-- ==== Sys2Proof/Machine/Ops.lean ====
section
/-! DEFINITION. The named operations over the state: registers, hosts, tenancies, stores, events and logs. -/
namespace Sys2Proof.Machine

/-! ### Registers -/

/-- The value of a register field instance. -/
def State.reg (s : State) (f : FieldSpec) (i : Nat := 0) (j : Nat := 0) : Nat := Regs.get s.regs f i j
/-- A one-bit field as a Bool. -/
def State.flag (s : State) (f : FieldSpec) (i : Nat := 0) (j : Nat := 0) : Bool := s.reg f i j == 1
/-- Writes a register field instance. -/
def State.setReg (s : State) (f : FieldSpec) (i v : Nat) (j : Nat := 0) : State := { s with regs := Regs.set s.regs f i v j }
/-- Adds to a saturating counter field. -/
def State.bump (s : State) (f : FieldSpec) (i : Nat := 0) (n : Nat := 1) : State := { s with regs := Regs.bump s.regs f i n }
/-- Adds 1 to a wrapping counter field. -/
def State.bumpWrap (s : State) (f : FieldSpec) (i : Nat := 0) : State := s.setReg f i (s.reg f i + 1)

/-! ### Free values (log 2) -/

/-- The free byte the next draw gives. -/
def State.freeByte (s : State) : Byte := Config.freeByte s.freeCtr
/-- The free word the next draw gives. -/
def State.freeWord (s : State) : Word := Config.freeWord s.freeCtr
/-- Advances past a drawn free value. -/
def State.drew (s : State) (n : Nat := 1) : State := { s with freeCtr := s.freeCtr + n }

/-! ### Units -/

/-- The state of an array. -/
def State.arr (s : State) (a : Nat) : ArrayState := Tbl.get {} s.arrs a
/-- Replaces the state of an array. -/
def State.setArr (s : State) (a : Nat) (A : ArrayState) : State := { s with arrs := Tbl.set {} s.arrs a A }
/-- Changes the state of an array. -/
def State.onArr (s : State) (a : Nat) (f : ArrayState → ArrayState) : State := s.setArr a (f (s.arr a))
/-- The condition of an array. -/
def State.cond (s : State) (a : Nat) : ArrCond := Tbl.get {} s.conds a
/-- Changes the condition of an array. -/
def State.onCond (s : State) (a : Nat) (f : ArrCond → ArrCond) : State :=
  { s with conds := Tbl.set {} s.conds a (f (s.cond a)) }
/-- A power domain. -/
def State.dom (s : State) (d : Nat) : Domain := Tbl.get {} s.doms d
/-- Replaces a power domain. -/
def State.setDom (s : State) (d : Nat) (x : Domain) : State := { s with doms := Tbl.set {} s.doms d x }
/-- Changes the dispatcher. -/
def State.onDisp (s : State) (f : Dispatcher → Dispatcher) : State := { s with disp := f s.disp }
/-- A submission queue. -/
def State.queue (s : State) (q : Nat) : SubQueue := Tbl.get {} s.disp.queues q
def State.setQueue (s : State) (q : Nat) (x : SubQueue) : State :=
  s.onDisp fun d => { d with queues := Tbl.set {} d.queues q x }
/-- A mailbag, by absolute number. -/
def State.bag (s : State) (m : Nat) : Mailbag := Tbl.get {} s.disp.mbx m
def State.setBag (s : State) (m : Nat) (x : Mailbag) : State :=
  s.onDisp fun d => { d with mbx := Tbl.set {} d.mbx m x }
/-- A letterbox, by absolute number. -/
def State.lb (s : State) (n : Nat) : Word := Tbl.get 0 s.disp.lbx n
def State.setLb (s : State) (n : Nat) (v : Word) : State := s.onDisp fun d => { d with lbx := Tbl.set 0 d.lbx n v }
/-- A tenancy's collection. -/
def State.collection (s : State) (t : Nat) : Collection := Tbl.get {} s.disp.coll t
def State.setCollection (s : State) (t : Nat) (c : Collection) : State :=
  s.onDisp fun d => { d with coll := Tbl.set {} d.coll t c }
/-- A submitter record. -/
def State.subRec (s : State) (i : Nat) : SubRec := Tbl.get {} s.disp.subs i
def State.setSubRec (s : State) (i : Nat) (r : SubRec) : State :=
  s.onDisp fun d => { d with subs := Tbl.set {} d.subs i r }
/-- A receipt-log entry. -/
def State.task (s : State) (r : Nat) : Option Task := Tbl.get none s.disp.tasks r
def State.setTask (s : State) (r : Nat) (t : Option Task) : State :=
  s.onDisp fun d => { d with tasks := Tbl.set none d.tasks r t }
def State.onTask (s : State) (r : Nat) (f : Task → Task) : State := s.setTask r ((s.task r).map f)
/-- An accepted command. -/
def State.cmd (s : State) (c : Nat) : Option Cmd := s.disp.cmds.find? (fun x => x.cid == c)
def State.onCmd (s : State) (c : Nat) (f : Cmd → Cmd) : State :=
  s.onDisp fun d => { d with cmds := d.cmds.map (fun x => if x.cid == c then f x else x) }
/-- A library routine in RAM. -/
def State.routine (s : State) (r : Nat) : Routine := Tbl.get {} s.disp.lib r
def State.setRoutine (s : State) (r : Nat) (x : Routine) : State :=
  s.onDisp fun d => { d with lib := Tbl.set {} d.lib r x }
/-- A ring port. -/
def State.port (s : State) (p : Nat) : Port := Tbl.get {} s.ring p
def State.setPort (s : State) (p : Nat) (x : Port) : State := { s with ring := Tbl.set {} s.ring p x }
def State.onPort (s : State) (p : Nat) (f : Port → Port) : State := s.setPort p (f (s.port p))
/-- A channel of the memory port. -/
def State.chan (s : State) (c : Nat) : MemChan := Tbl.get {} s.mport.chans c
def State.setChan (s : State) (c : Nat) (x : MemChan) : State :=
  { s with mport := { s.mport with chans := Tbl.set {} s.mport.chans c x } }
/-- A tenancy's meter account. -/
def State.acct (s : State) (t : Nat) : Account := Tbl.get {} s.meter.acct t
def State.onAcct (s : State) (t : Nat) (f : Account → Account) : State :=
  { s with meter := { s.meter with acct := Tbl.upd {} s.meter.acct t f } }

/-! ### Power domains of units (Table 16.1) -/

def domSS0 : Nat := 16
def domSS1 : Nat := 17
def domDSP : Nat := 18
def domKVC : Nat := 19
def domMPT : Nat := 20
def domRNA : Nat := 21
def domRNB : Nat := 22
def domAON : Nat := 23

/-- RUN and REST together are called ON (R375). -/
def DomState.on (d : DomState) : Bool := d == .run || d == .rest
/-- Whether a domain is ON. -/
def State.domOn (s : State) (d : Nat) : Bool := (s.dom d).state.on
/-- The array group of an array (R14). -/
def groupOf (a : Nat) : Nat := a / 64
/-- Whether an array's group is ON. -/
def State.arrOn (s : State) (a : Nat) : Bool := s.domOn (groupOf a)
/-- The domain of a shared-store half (R15). -/
def halfDom (addr : Nat) : Nat := if addr < 0x08000000 then domSS0 else domSS1

/-! ### Hosts and tenancies -/

/-- The host agent that an FID maps to (R404). -/
def State.agentOf (s : State) (fid : Nat) : Option Nat :=
  if s.reg Reg.BLK_HOST_FID 0 0 = fid then some 0
  else (List.range 16).find? (fun n => n != 0 && s.reg Reg.BLK_HOST_FID 0 n == fid && s.flag Reg.BLK_VALID 0 n)

/-- Whether a host agent's entry is valid; entry 0 always is (Table 17.9). -/
def State.mapped (s : State) (n : Nat) : Bool := n == 0 || s.flag Reg.BLK_VALID 0 n

/-- The tenancy a host agent is bound to, through HOST_MASK alone (R338). -/
def State.tenOfAgent (s : State) (n : Nat) : Option Nat :=
  (List.range 16).find? (fun t => bitOf (s.reg Reg.TEN_HOST_MASK t) n)

/-- A tenancy exists when its EN is set. -/
def State.tenEn (s : State) (t : Nat) : Bool := s.flag Reg.TEN_EN t

/-- The 64 unit bits of a tenancy (Table 14.5). -/
def State.units (s : State) (t : Nat) : Nat := s.reg Reg.TEN_ARR_UNITS_LO t + 2 ^ 32 * s.reg Reg.TEN_ARR_UNITS_HI t

/-- Whether an array lies in a tenancy's units. -/
def State.holdsArr (s : State) (t a : Nat) : Bool := bitOf (s.units t) (a / 16)

/-- The enabled tenancy whose units hold an array. -/
def State.tenOfArr (s : State) (a : Nat) : Option Nat :=
  (List.range 16).find? (fun t => s.tenEn t && s.holdsArr t a)

/-- The fuse record of an array (Table 4.6). -/
def State.fuseRec (s : State) (a : Nat) : Nat := Tbl.get 0 s.fuses.records a

/-- Number of ones in the low `n` bits. -/
def popCount (n v : Nat) : Nat := ((List.range n).filter (bitOf v)).length

/-- A fuse record fails parity, or is treated so: BYPASS set and VALID clear (R102). -/
def fuseBad (r : Nat) : Bool := popCount 8 r % 2 == 1 || (bitOf r 5 && !bitOf r 0)
/-- The cell column a good fuse record bypasses. -/
def fuseCol (r : Nat) : Option Nat := if bitOf r 5 && !fuseBad r then some (bitsOf r 4 1) else none

/-- The bypassed cell column of an array, by fuse or by an applied soft bypass (R98, R103). -/
def State.bypCol (s : State) (a : Nat) : Option Nat :=
  match fuseCol (s.fuseRec a) with
  | some c => some c
  | none => (s.cond a).applied
/-- The array presents 30 columns. -/
def State.narrow (s : State) (a : Nat) : Bool := (s.bypCol a).isSome
/-- The array is dead (R102). -/
def State.isDead (s : State) (a : Nat) : Bool :=
  let r := s.fuseRec a
  bitOf r 6 || fuseBad r ||
    (match fuseCol r, (s.cond a).applied with
     | some c, some d => c != d
     | _, _ => false)

/-- An array can be used: not dead, not quarantined, not awaiting rejoin, and under no ARRAY reset (R341, R391). -/
def State.fit (s : State) (a : Nat) : Bool :=
  !s.isDead a && !(s.cond a).quarantined && !(s.cond a).rejoin && s.resets.arr != some a

/-- A unit of arrays is open to a tenancy that names it: one that is not enabled, which nothing has checked, has no part in what an
enabled one holds (R340, R343). -/
def State.unitOpen (s : State) (t u : Nat) : Bool :=
  s.tenEn t || !(List.range 16).any (fun v => s.tenEn v && bitOf (s.units v) u)

/-- The usable arrays of a tenancy in ascending number (R341). -/
def State.usable (s : State) (t : Nat) : List Nat :=
  ((List.range 64).filter (fun u => bitOf (s.units t) u && s.unitOpen t u)).flatMap
    (fun u => ((List.range 16).map (fun i => 16 * u + i)).filter s.fit)

/-- The position of an array in a list. -/
def indexOf (l : List Nat) (a : Nat) : Nat :=
  match l with
  | [] => 0
  | b :: r => if b = a then 0 else indexOf r a + 1

/-! ### Windows and ranges (R342) -/

/-- Window w of a tenancy holds an address. -/
def State.inWindowNo (s : State) (t w a : Nat) : Bool :=
  let base := s.reg Reg.TEN_WBASE_LO t w * 2 ^ 12 + s.reg Reg.TEN_WBASE_HI t w * 2 ^ 32
  let lim := s.reg Reg.TEN_WLIM_LO t w * 2 ^ 12 + s.reg Reg.TEN_WLIM_HI t w * 2 ^ 32
  s.flag Reg.TEN_WEN t w && decide (base ≤ a) && decide (a < lim)
/-- An address lies within the tenancy's memory. -/
def State.inWindow (s : State) (t a : Nat) : Bool := (List.range 8).any (fun w => s.inWindowNo t w a)
/-- Every byte of a range lies within the tenancy's memory: its ends lie there, and so does each page between. -/
def State.spanInWindow (s : State) (t a n : Nat) : Bool :=
  n == 0 || (s.inWindow t a && s.inWindow t (a + n - 1) &&
    (List.range ((a + n - 1) / 4096 - a / 4096)).all (fun i => s.inWindow t ((a / 4096 + 1 + i) * 4096)))
/-- An object of a tenancy's range is open to it: the range of a tenancy that is not enabled, which nothing has checked, gives
no part in what an enabled one holds (R340, R343). -/
def State.openTo (s : State) (t : Nat) (first size : FieldSpec) (n : Nat) : Bool :=
  s.tenEn t || !(List.range 16).any (fun u => s.tenEn u && decide (s.reg first u ≤ n) && decide (n < s.reg first u + s.reg size u))
/-- A shared-store address lies within the tenancy's range and in a half that is ON (R342, R377). -/
def State.inShared (s : State) (t a : Nat) : Bool :=
  decide (s.reg Reg.TEN_SS_BASE t * 65536 ≤ a) &&
  decide (a < (s.reg Reg.TEN_SS_BASE t + s.reg Reg.TEN_SS_SIZE t) * 65536) && s.domOn (halfDom a) &&
  s.openTo t Reg.TEN_SS_BASE Reg.TEN_SS_SIZE (a / 65536)
/-- Every byte of a range lies in the tenancy's shared-store range. -/
def State.spanInShared (s : State) (t a n : Nat) : Bool :=
  n == 0 || (s.inShared t a && s.inShared t (a + n - 1))
/-- A relative letterbox number is in the tenancy's range. -/
def State.lbxIn (s : State) (t n : Nat) : Bool :=
  decide (n < s.reg Reg.TEN_LB_SIZE t) && s.openTo t Reg.TEN_LB_FIRST Reg.TEN_LB_SIZE (s.reg Reg.TEN_LB_FIRST t + n)
/-- The absolute number of a relative letterbox. -/
def State.lbxAbs (s : State) (t n : Nat) : Nat := s.reg Reg.TEN_LB_FIRST t + n
/-- A relative mailbag number is in the tenancy's range. -/
def State.mbxIn (s : State) (t n : Nat) : Bool :=
  decide (n < s.reg Reg.TEN_MB_SIZE t) && s.openTo t Reg.TEN_MB_FIRST Reg.TEN_MB_SIZE (s.reg Reg.TEN_MB_FIRST t + n)
/-- The absolute number of a relative mailbag. -/
def State.mbxAbs (s : State) (t n : Nat) : Nat := s.reg Reg.TEN_MB_FIRST t + n
/-- An absolute number lies in a tenancy's range of letterboxes or mailbags. -/
def State.inRange (s : State) (t : Nat) (first size : FieldSpec) (n : Nat) : Bool :=
  decide (s.reg first t ≤ n) && decide (n < s.reg first t + s.reg size t) && s.openTo t first size n
/-- An absolute mailbag is the tenancy's. -/
def State.bagOf (s : State) (t m : Nat) : Bool := s.inRange t Reg.TEN_MB_FIRST Reg.TEN_MB_SIZE m
/-- The tenancy whose range holds an absolute mailbag. -/
def State.tenOfBag (s : State) (m : Nat) : Option Nat := (List.range 16).find? (fun t => s.bagOf t m)

/-! ### Events (R409 to R422) -/

/-- Page numbers (Table 17.7). -/
def pgBLK : Nat := 0x00
def pgPWR : Nat := 0x01
def pgMON : Nat := 0x02
def pgRST : Nat := 0x03
def pgTEN (t : Nat) : Nat := 0x04 + t
def pgDSP : Nat := 0x14
def pgSUBQ : Nat := 0x15
def pgLIB : Nat := 0x16
def pgFTAB : Nat := 0x17
def pgLBX (t : Nat) : Nat := 0x18 + t
def pgCACHE : Nat := 0x28
def pgWALK : Nat := 0x29
def pgMPORT : Nat := 0x2A
def pgRING (p : Nat) : Nat := 0x2B + p
def pgMETER : Nat := 0x2F
def pgFAULT : Nat := 0x30
def pgDLOG : Nat := 0x31
def pgSTAMP : Nat := 0x32
def pgPROG (g : Nat) : Nat := 0x40 + 4 * g
def pgTIME (g : Nat) : Nat := 0x41 + 4 * g
def pgCOND (g : Nat) : Nat := 0x42 + 4 * g

/-- The block context (R420). -/
def ctxBlock : Nat := 16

**Work request:**
Begin with the line above that has "else (List.range 16).find?" and continue through the line that has "def State.holdsArr (s", setting each one down exactly. Stop there.

**Task result:**
  else (List.range 16).find? (fun n => n != 0 && s.reg Reg.BLK_HOST_FID 0 n == fid && s.flag Reg.BLK_VALID 0 n)

/-- Whether a host agent's entry is valid; entry 0 always is (Table 17.9). -/
def State.mapped (s : State) (n : Nat) : Bool := n == 0 || s.flag Reg.BLK_VALID 0 n

/-- The tenancy a host agent is bound to, through HOST_MASK alone (R338). -/
def State.tenOfAgent (s : State) (n : Nat) : Option Nat :=
  (List.range 16).find? (fun t => bitOf (s.reg Reg.TEN_HOST_MASK t) n)

/-- A tenancy exists when its EN is set. -/
def State.tenEn (s : State) (t : Nat) : Bool := s.flag Reg.TEN_EN t

/-- The 64 unit bits of a tenancy (Table 14.5). -/
def State.units (s : State) (t : Nat) : Nat := s.reg Reg.TEN_ARR_UNITS_LO t + 2 ^ 32 * s.reg Reg.TEN_ARR_UNITS_HI t

/-- Whether an array lies in a tenancy's units. -/
def State.holdsArr (s : State) (t a : Nat) : Bool := bitOf (s.units t) (a / 16)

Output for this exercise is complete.